* [TASK REQUIREMENTS]: After finding the line with "to V-ASM-8) -/" in the entries below, retype exactly each line from there through the line with "assemble (AsmLine.mk 28#6", including that final line.

Collected data
-- ==== Sys2Proof/Laws/State.lean ====
section
/-! SUPPORT. What each update of the state leaves in each field, so that no proof unfolds a record update. -/

namespace Sys2Proof.Machine

variable (s : State) (i j : RegIdx) (v : Word) (m : Memory) (r : HaltReason)

@[simp] theorem State.setReg_mem : (s.setReg i v).mem = s.mem := rfl
@[simp] theorem State.setReg_run : (s.setReg i v).run = s.run := rfl

theorem State.setReg_reg : (s.setReg i v).reg j = if j = i then v else s.reg j := by
  simp only [State.setReg, State.reg, Vector.getElem_set, Fin.val_inj, eq_comm]

@[simp] theorem State.setReg_reg_same : (s.setReg i v).reg i = v := by simp [State.setReg_reg]

theorem State.setReg_reg_of_ne (h : j ≠ i) : (s.setReg i v).reg j = s.reg j := by simp [State.setReg_reg, h]

theorem State.pc_eq : s.pc = s.reg pcIndex := rfl

@[simp] theorem State.advancePc_mem : s.advancePc.mem = s.mem := rfl
@[simp] theorem State.advancePc_run : s.advancePc.run = s.run := rfl
@[simp] theorem State.advancePc_pc : s.advancePc.pc = s.pc + 1#32 := State.setReg_reg_same _ _ _

theorem State.advancePc_reg : s.advancePc.reg j = if j = pcIndex then s.pc + 1#32 else s.reg j :=
  State.setReg_reg _ _ _ _

@[simp] theorem State.halt_run : (s.halt r).run = .halted r := rfl
@[simp] theorem State.halt_mem : (s.halt r).mem = s.mem := rfl
@[simp] theorem State.halt_regs : (s.halt r).regs = s.regs := rfl
@[simp] theorem State.halt_reg : (s.halt r).reg j = s.reg j := rfl
@[simp] theorem State.halt_pc : (s.halt r).pc = s.pc := rfl

@[simp] theorem State.withMem_reg : ({ s with mem := m } : State).reg j = s.reg j := rfl
@[simp] theorem State.withMem_mem : ({ s with mem := m } : State).mem = m := rfl
@[simp] theorem State.withMem_run : ({ s with mem := m } : State).run = s.run := rfl

/-- Two states with the same registers, memory and run state are one. -/
theorem State.ext_fields {s t : State} (hr : ∀ i, s.reg i = t.reg i) (hm : s.mem = t.mem) (hn : s.run = t.run) :
    s = t := by
  cases s; cases t
  simp only [State.mk.injEq] at hm hn ⊢
  exact ⟨Vector.ext fun k hk => hr ⟨k, hk⟩, hm, hn⟩

variable (f : Fields) (r0 r1 : Word)

@[simp] theorem State.writeBack_mem : (s.writeBack f r0 r1).mem = s.mem := by
  unfold State.writeBack; cases f.we0 <;> cases f.we1 <;> rfl

@[simp] theorem State.writeBack_run : (s.writeBack f r0 r1).run = s.run := by
  unfold State.writeBack; cases f.we0 <;> cases f.we1 <;> rfl

/-- What write-back leaves in every register. -/
theorem State.writeBack_reg : (s.writeBack f r0 r1).reg j =
    if f.we1 = true ∧ j = f.d1 then r1 else if f.we0 = true ∧ j = f.d0 then r0 else s.reg j := by
  unfold State.writeBack
  cases f.we0 <;> cases f.we1 <;> simp [State.setReg_reg]

end Sys2Proof.Machine
end

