-- ==== Sys2Proof/Tests/Slice0.lean ====
section
/-! SUPPORT. The model's own tests. Expected values are those of spec/95_test_vectors.md (the V- and P- names below) or of
the encoding formula of spec/30_encoding.md R45; none is the model's own answer. -/

namespace Sys2Proof.Tests

open Sys2Proof Sys2Proof.Machine

/-! ### WellFormed: each check refuses an ill-formed term -/

/-- Fields that are all 0. -/
def noFields : Fields := Fields.mk false false 0 0 0 0 0 false false false false

theorem test_wf_illegal30to31_refuses : (Instr.illegal30to31 29#6 noFields).wf = false := by decide
theorem test_wf_illegal30to31_accepts : (Instr.illegal30to31 31#6 noFields).wf = true := by decide
theorem test_wf_illegal32to63_refuses : (Instr.illegal32to63 31#6 noFields).wf = false := by decide
theorem test_wf_illegal32to63_accepts : (Instr.illegal32to63 32#6 noFields).wf = true := by decide

/-! ### Decode: one word of each instruction, from the encoding `op·2^26 | fields` -/

/-- The fields of the words below, whose low 26 bits are 0x1234C: d0 = 1, d1 = 2, s0 = 3, s1 = 4, both write-enables
(V-ASM-6). -/
def fields1234 : Fields := Fields.mk false false 0 1 2 3 4 true true false false

theorem test_decode_move_logic :
    decode 0x0001234C#32 = .mov fields1234 ∧
    decode 0x0401234C#32 = .not fields1234 ∧
    decode 0x0801234C#32 = .or fields1234 ∧
    decode 0x0C01234C#32 = .nor fields1234 ∧
    decode 0x1001234C#32 = .and fields1234 ∧
    decode 0x1401234C#32 = .nand fields1234 ∧
    decode 0x1801234C#32 = .xor fields1234 ∧
    decode 0x1C01234C#32 = .xnor fields1234 := by decide

theorem test_decode_arith_compare :
    decode 0x2001234C#32 = .neg fields1234 ∧
    decode 0x2401234C#32 = .add fields1234 ∧
    decode 0x2801234C#32 = .sub fields1234 ∧
    decode 0x2C01234C#32 = .lt fields1234 ∧
    decode 0x3001234C#32 = .nlt fields1234 ∧
    decode 0x3401234C#32 = .slt fields1234 ∧
    decode 0x3801234C#32 = .nslt fields1234 := by decide

theorem test_decode_shift :
    decode 0x3C01234C#32 = .sl fields1234 ∧
    decode 0x4001234C#32 = .sr fields1234 ∧
    decode 0x4401234C#32 = .ssl fields1234 ∧
    decode 0x4801234C#32 = .ssr fields1234 := by decide

theorem test_decode_muldiv :
    decode 0x4C01234C#32 = .rep fields1234 ∧
    decode 0x5001234C#32 = .mul fields1234 ∧
    decode 0x5401234C#32 = .div fields1234 := by decide

theorem test_decode_load_store :
    decode 0x5801234C#32 = .sto8 fields1234 ∧
    decode 0x5C01234C#32 = .sto16 fields1234 ∧
    decode 0x6001234C#32 = .sto32 fields1234 ∧
    decode 0x6401234C#32 = .lod8 fields1234 ∧
    decode 0x6801234C#32 = .lod16 fields1234 ∧
    decode 0x6C01234C#32 = .lod32 fields1234 := by decide

theorem test_decode_control :
    decode 0x7001234C#32 = .hlt fields1234 := by decide

/-- The three rows of unrecognized opcodes: 29, 30–31 and 32–63. -/
theorem test_decode_illegal :
    decode 0x7401234C#32 = .illegal29 fields1234 ∧ decode 0x7801234C#32 = .illegal30to31 30#6 fields1234 ∧
    decode 0x7C01234C#32 = .illegal30to31 31#6 fields1234 ∧ decode 0x8001234C#32 = .illegal32to63 32#6 fields1234 ∧
    decode 0xFC01234C#32 = .illegal32to63 63#6 fields1234 := by decide

/-- V-DEC-1: every field distinct. -/
theorem test_decode_vdec1 :
    decode 0x9ABCDEF1#32 = .illegal32to63 38#6 (Fields.mk true false 11 12 13 14 15 false false false true) := by decide

/-- V-DEC-4: every bit set. -/
theorem test_decode_vdec4 :
    decode 0xFFFFFFFF#32 = .illegal32to63 63#6 (Fields.mk true true 15 15 15 15 15 true true true true) := by decide

/-- V-DEC-5: `(r1) ADD r2, _, r2, #1`. -/
theorem test_decode_vdec5 : decode 0x26120209#32 = .add (Fields.mk true false 1 2 0 2 0 true false false true) := by decide

theorem test_encode_vdec2 : encode (.add (Fields.mk false false 0 2 3 0 1 true true false false)) = 0x2402301C#32 := by
  decide

/-- Fewer than four bytes are no instruction word. -/
theorem test_decodeBytes_truncated : decodeBytes [0x70#8, 0x00#8, 0x00#8] = .error .truncated := by decide

theorem test_decodeTableWord_hlt : decodeTableWord 32 0x70000000 = some (.hlt noFields) := by decide

/-! ### Assembler notation (V-ASM-1 to V-ASM-8) -/

theorem test_asm_pseudo :
    assemble asmNop = [0#32] ∧ assemble (asmLi 3 7#32) = [0x0003000A#32, 7#32] ∧
    assemble (asmJmpTo 9#32) = [0x000F000A#32, 9#32] ∧ assemble (asmJmpReg 5) = [0x000F0508#32] ∧
    assemble (asmClr 4) = [0x18040448#32] ∧ assemble asmDone = [0x70000000#32] := by decide

theorem test_asm_lines :
    assemble (AsmLine.mk 28#6 (some (Cond.mk true 2)) none none (.reg 0) (.reg 0)) = [0x73200000#32] ∧
    assemble (AsmLine.mk 0#6 none (some 14) (some 15) (.imm 10#32) (.imm 12#32)) = [0x000EF00F#32, 10#32, 12#32] ∧
    assemble (AsmLine.mk 9#6 (some (Cond.mk false 1)) (some 2) none (.reg 2) (.imm 1#32)) = [0x26120209#32, 1#32] := by
  decide

/-- R57's `value`: a negative number stands for itself plus 2^32, and nothing outside its range is a value. -/
theorem test_asm_values :
    immediateValue (-1) = some 0xFFFFFFFF#32 ∧ immediateValue (-2147483648) = some 0x80000000#32 ∧
    immediateValue (-2147483649) = none ∧ immediateValue 4294967296 = none := by decide

/-! ### One step -/

/-- A machine of `size` words with the given words loaded from word 0. -/
def machine (size : Nat) (words : List Word) : State where
  regs := Vector.replicate 16 0#32
  mem := Memory.mk size (cellsOfBytes 0 (bytesOfWords words))
  run := .running

/-- The state after one step, or the state itself if there is none. -/
def after (s : State) : State :=
  match step s with
  | .next t => t
  | .fault _ => s
  | .refused _ => s

/-- (x[1], x[2]) after one step of `op r1, r2, #a, #b`, if the machine is still RUNNING. -/
def results (op : Nat) (a b : Word) : Option (Word × Word) :=
  let t := after (machine 4 [BitVec.ofNat 32 (op * 2 ^ 26 + 0x0001200F), a, b])
  match t.run with
  | .running => some (t.reg 1, t.reg 2)
  | .halted _ => none

/-- The halt reason and the pc after one step. -/
def ending (s : State) : RunState × Word := ((after s).run, (after s).pc)

theorem test_mov :
    results 0 0xF0F0F0F0#32 0xFF00FF00#32 = some (0xF0F0F0F0#32, 0xFF00FF00#32) := by decide

theorem test_not :
    results 1 0xF0F0F0F0#32 0xFF00FF00#32 = some (0x0F0F0F0F#32, 0x00FF00FF#32) ∧
    results 1 0xF0F0F0F0#32 0#32 = some (0x0F0F0F0F#32, 0xFFFFFFFF#32) := by decide

theorem test_or :
    results 2 0xF0F0F0F0#32 0xFF00FF00#32 = some (0xFFF0FFF0#32, 0#32) := by decide

theorem test_nor :
    results 3 0xF0F0F0F0#32 0xFF00FF00#32 = some (0x000F000F#32, 0#32) := by decide

theorem test_and :
    results 4 0xF0F0F0F0#32 0xFF00FF00#32 = some (0xF000F000#32, 0#32) := by decide

theorem test_nand :
    results 5 0xF0F0F0F0#32 0xFF00FF00#32 = some (0x0FFF0FFF#32, 0#32) := by decide

theorem test_xor :
    results 6 0xF0F0F0F0#32 0xFF00FF00#32 = some (0x0FF00FF0#32, 0#32) := by decide

theorem test_xnor :
    results 7 0xF0F0F0F0#32 0xFF00FF00#32 = some (0xF00FF00F#32, 0#32) := by decide

theorem test_neg :
    results 8 0x80000000#32 0#32 = some (0x80000000#32, 0#32) ∧
    results 8 5#32 9#32 = some (0xFFFFFFFB#32, 0#32) := by decide

theorem test_add :
    results 9 0xFFFFFFFF#32 0xFFFFFFFF#32 = some (0xFFFFFFFE#32, 1#32) ∧
    results 9 0x7FFFFFFF#32 1#32 = some (0x80000000#32, 0#32) := by decide

theorem test_sub :
    results 10 3#32 5#32 = some (0xFFFFFFFE#32, 0xFFFFFFFF#32) ∧
    results 10 5#32 5#32 = some (0#32, 0#32) := by decide

theorem test_lt :
    results 11 1#32 0x80000000#32 = some (0xFFFFFFFF#32, 0#32) ∧
    results 11 5#32 5#32 = some (0#32, 0#32) := by decide

theorem test_nlt :
    results 12 3#32 5#32 = some (0#32, 0#32) ∧
    results 12 5#32 5#32 = some (0xFFFFFFFF#32, 0#32) := by decide

theorem test_slt :
    results 13 1#32 0x80000000#32 = some (0#32, 0#32) ∧
    results 13 0x80000000#32 0x7FFFFFFF#32 = some (0xFFFFFFFF#32, 0#32) := by decide

theorem test_nslt :
    results 14 0xFFFFFFFF#32 0#32 = some (0#32, 0#32) ∧
    results 14 4#32 4#32 = some (0xFFFFFFFF#32, 0#32) := by decide

theorem test_sl :
    results 15 0x80000001#32 31#32 = some (0x80000000#32, 0x40000000#32) ∧
    results 15 0x80000001#32 0x101#32 = some (2#32, 1#32) := by decide

theorem test_sr :
    results 16 0x80000001#32 1#32 = some (0x40000000#32, 0#32) ∧
    results 16 0x80000001#32 200#32 = some (0#32, 0#32) := by decide

theorem test_ssl :
    results 17 0x80000001#32 32#32 = some (0#32, 0x80000001#32) ∧
    results 17 0x80000001#32 0#32 = some (0x80000001#32, 0xFFFFFFFF#32) := by decide

theorem test_ssr :
    results 18 0x80000000#32 255#32 = some (0xFFFFFFFF#32, 0xFFFFFFFF#32) ∧
    results 18 0x7FFFFFFF#32 30#32 = some (1#32, 0#32) := by decide

theorem test_rep :
    results 19 0#32 3#32 = some (0xFFFFFFFF#32, 0#32) ∧
    results 19 1#32 3#32 = some (1#32, 0#32) := by decide

theorem test_mul :
    results 20 0xFFFFFFFF#32 0xFFFFFFFF#32 = some (1#32, 0xFFFFFFFE#32) := by decide

theorem test_div :
    results 21 0xFFFFFFFF#32 0x10#32 = some (0xF#32, 0x0FFFFFFF#32) := by decide

/-- V-NEG-5: the unused immediate operand1 is still consumed. -/
theorem test_neg_consumes_immediate :
    (after ((machine 4 [0x20010209#32, 0x999#32]).setReg 2 5#32)).reg 1 = 0xFFFFFFFB#32 ∧
    (after ((machine 4 [0x20010209#32, 0x999#32]).setReg 2 5#32)).pc = 2#32 := by decide

/-- V-DIV-6. -/
theorem test_div_by_zero :
    ending (machine 4 [0x5401000B#32, 9#32, 0#32]) = (.halted (.divByZero 9#32), 3#32) := by decide

/-! Loads and stores, on a machine whose word 3 is not part of the program. -/

/-- P3, word 10 (`STO8 _, _, #a, #0xABCD`, here with a = 13): the low byte, and no other. -/
theorem test_sto8 :
    (after (machine 4 [0x58000003#32, 13#32, 0xABCD#32, 0x11223344#32])).mem.readByte 13 = 0xCD#8 ∧
    (after (machine 4 [0x58000003#32, 13#32, 0xABCD#32, 0x11223344#32])).mem.readByte 14 = 0x22#8 := by decide

/-- V-MEM-2. -/
theorem test_sto8_fault :
    ending (machine 3 [0x58000003#32, 12#32, 0x55#32]) = (.halted (.memFault .sto8 12#32), 3#32) := by decide

/-- R98's example, at halfword 7. -/
theorem test_sto16 :
    wordAt (after (machine 4 [0x5C000003#32, 7#32, 0xDEADBEEF#32, 0x11223344#32])).mem 3 = 0xBEEF3344#32 := by decide

/-- V-MEM-3. -/
theorem test_sto16_fault :
    ending (machine 3 [0x5C000003#32, 6#32, 1#32]) = (.halted (.memFault .sto16 6#32), 3#32) := by decide

/-- R99's example, at word 3: the least significant byte lowest. -/
theorem test_sto32 :
    (after (machine 4 [0x60000003#32, 3#32, 0x11223344#32])).mem.readByte 12 = 0x44#8 ∧
    (after (machine 4 [0x60000003#32, 3#32, 0x11223344#32])).mem.readByte 15 = 0x11#8 := by decide

/-- The word address is not reduced mod 2^32 (R28, N7): 0x40000001 does not reach byte 4. -/
theorem test_sto32_no_wrap :
    ending (machine 4 [0x60000003#32, 0x40000001#32, 1#32]) = (.halted (.memFault .sto32 0x40000001#32), 3#32) := by
  decide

* [RESULT]:
/-! ### Assembler notation (V-ASM-1 to V-ASM-8) -/

theorem test_asm_pseudo :
    assemble asmNop = [0#32] ∧ assemble (asmLi 3 7#32) = [0x0003000A#32, 7#32] ∧
    assemble (asmJmpTo 9#32) = [0x000F000A#32, 9#32] ∧ assemble (asmJmpReg 5) = [0x000F0508#32] ∧
    assemble (asmClr 4) = [0x18040448#32] ∧ assemble asmDone = [0x70000000#32] := by decide

theorem test_asm_lines :
    assemble (AsmLine.mk 28#6 (some (Cond.mk true 2)) none none (.reg 0) (.reg 0)) = [0x73200000#32] ∧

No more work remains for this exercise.